ROHs may also be utilised in animal genetics as an estimator of inbreeding levels, which can be used for the assessment of inbreeding depression. In addition, inbreeding estimates obtained conventionally from pedigree data, according to many authors (Ron et al. 1996; Carothers et al. 2006), can be incorrect due to errors and insufficient pedigree depth. These pedigree errors are generated mainly because of an improper recording procedure, mismothering and misidentification of animals. What is more, the results of inbreeding coefficients calculated from pedigree may not reflect the true levels of inbreeding, so the presented approach of ROH utilisation may seem appropriate.

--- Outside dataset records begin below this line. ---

/-- The state after an instruction on registers, outside runahead: the path moved, the results written now or left
outstanding, FPX or POI raised at the end (R39, R61 steps 9 and 10). A poisoned source leaves free values in the destinations
alone: no flag, no generator, no target of it (R62). POI of a poisoned register (R322) is raised for every form, those too for which R86
and R185 name no POI (DESIGN CHOICE, unsafe, log 67). Results stay outstanding only where no flag is enabled, so that none of
them raises FPX under a later FPCS (R40). -/
def Ctx.finish (c : Ctx) (x : Res) : State :=
  match x.fault with
  | some (cls, val) => c.raise cls val
  | none =>
    if c.poisoned then
      let effs := garble (c.s.free + x.free) (x.effs.filter Eff.isDest)
      ((c.moved { x with goto := [], sr := [] } (x.free + effs.length)).applyEffs c.r effs).raise c.r cPOI 0 c.pc c.path false 0
    else
      let s := c.moved x x.free
      let fpx := fpxSet c.fib.fpcs x.effs
      if c.late && fpcsEnables c.fib.fpcs == 0 && (!x.effs.isEmpty || c.o == .vtop) then s.addPend c.r (c.entryOf x.effs)
      else
        let s := s.applyEffs c.r x.effs
        if fpx ≠ 0 then
          s.raise c.r cFPX (fpx.setWidth 64) (c.pc + 12) ((s.fib c.r).path (c.pc + 12)) false 0
        else s

/-! Runahead -/

/-- The state after an instruction that ends the episode. -/
def Ctx.raEnd (c : Ctx) : State := c.s.modFib c.r Fibre.endRunahead

/-- Is a source of the instruction invalid in the lane (R214)? -/
def Ctx.srcInvalid (c : Ctx) (e : Episode) (l : Nat) : Bool :=
  let u := predUse c.o c.f
  c.srcV.any (fun i => e.inval.contains (64 * i + l)) || c.srcU.any e.sinval.contains ||
  u.lr.any (fun p => (e.pinval.get p 0).getLsbD l) || u.ur.any (fun q => e.qinval.getLsbD q) ||
  (e.xinval && (c.o == .addx ||
    [c.f.d, c.f.a, c.f.b, c.f.x.c].any (fun o => match o with | .v _ ix _ _ => ix | .u _ ix _ _ => ix | _ => false)))

/-- The lanes of the active set whose sources are all valid. -/
def Ctx.valid (c : Ctx) (e : Episode) : Ctx := { c with act := laneSet (c.lanes.filter (fun l => !c.srcInvalid e l)) }

/-- Does the runahead path keep a lane that is neither dormant nor exited (R214)? -/
def Fibre.raLive (f : Fibre) : Bool :=
  match f.ra with
  | some e => f.lanesWith (fun l => !l.exited) &&& ~~~e.dormant != 0
  | none => true

/-- The episode ends where no live lane is left (R214). -/
def State.raSettle (s : State) (r : FRef) : State := if (s.fib r).raLive then s else s.modFib r Fibre.endRunahead

/-- One change of state in the shadow, with its invalid bit (R213, R214). -/
def Episode.note (e : Episode) (f : Eff) (bad : Nat → Bool) (any : Bool) : Episode :=
  match f with
  | .vreg i l v => { e with entries := setAdd e.entries i, shadow := e.shadow.set (64 * i + l) v
                            inval := if bad l then setAdd e.inval (64 * i + l) else setDel e.inval (64 * i + l) }
  | .pred p l _ => if p = 15 then e else { e with pinval := e.pinval.set p (setBit (e.pinval.get p 0) l (bad l)) }
  | .ureg n _ => { e with sinval := if any then setAdd e.sinval n else setDel e.sinval n }
  | .upred n _ => { e with qinval := setBit e.qinval n any }
  | _ => e

/-- Shadow entries that new vector registers take: each begins with the architectural values of all its lanes. -/
def State.shadowFill (s : State) (r : FRef) (e : Episode) (is : List Nat) : Episode :=
  is.foldl (fun e i => if e.entries.contains i then e
    else { e with entries := setAdd e.entries i
                  shadow := (List.range (s.block r.blk).width).foldl (fun m l => m.set (64 * i + l) (s.reg r i l)) e.shadow }) e

/-- The vector registers a list of changes writes. -/
def effRegs (es : List Eff) : List Nat :=
  (es.filterMap (fun e => match e with | .vreg i _ _ => some i | .vpoison i _ => some i | _ => none)).eraseDups

/-- Sets the episode of a fibre. -/
def State.setEpisode (s : State) (r : FRef) (e : Episode) : State := s.modFib r (fun f => { f with ra := some e })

Many authors described high correlations between FROH (calculated by dividing all of an individual’s total length of ROH by the length of the autosomal genome covered by SNPs with the exclusion of centromeres) and inbreeding coefficients. Hamzić (2011) noted that the strongest correlations of FROH with pedigree inbreeding coefficients were obtained for ROH cut-off lengths of 4 Mb, with a correlation ranging from 0.619 for Norwegian Red up to 0.705 for Tyrol Grey. Purfield et al. 2012 obtained similar results in their study on various cattle populations and presented a strong correlation equal to 0.75. The research of Ferencakovic et al. (2011) corresponded to other authors’ results and showed that Austrian Fleckvieh cattle was characterised by a high correlation (0.68) between an inbreeding coefficient calculated from ROHs of lengths greater than 4 Mb and pedigree-based estimates. These results are consistent with the studies conducted on humans.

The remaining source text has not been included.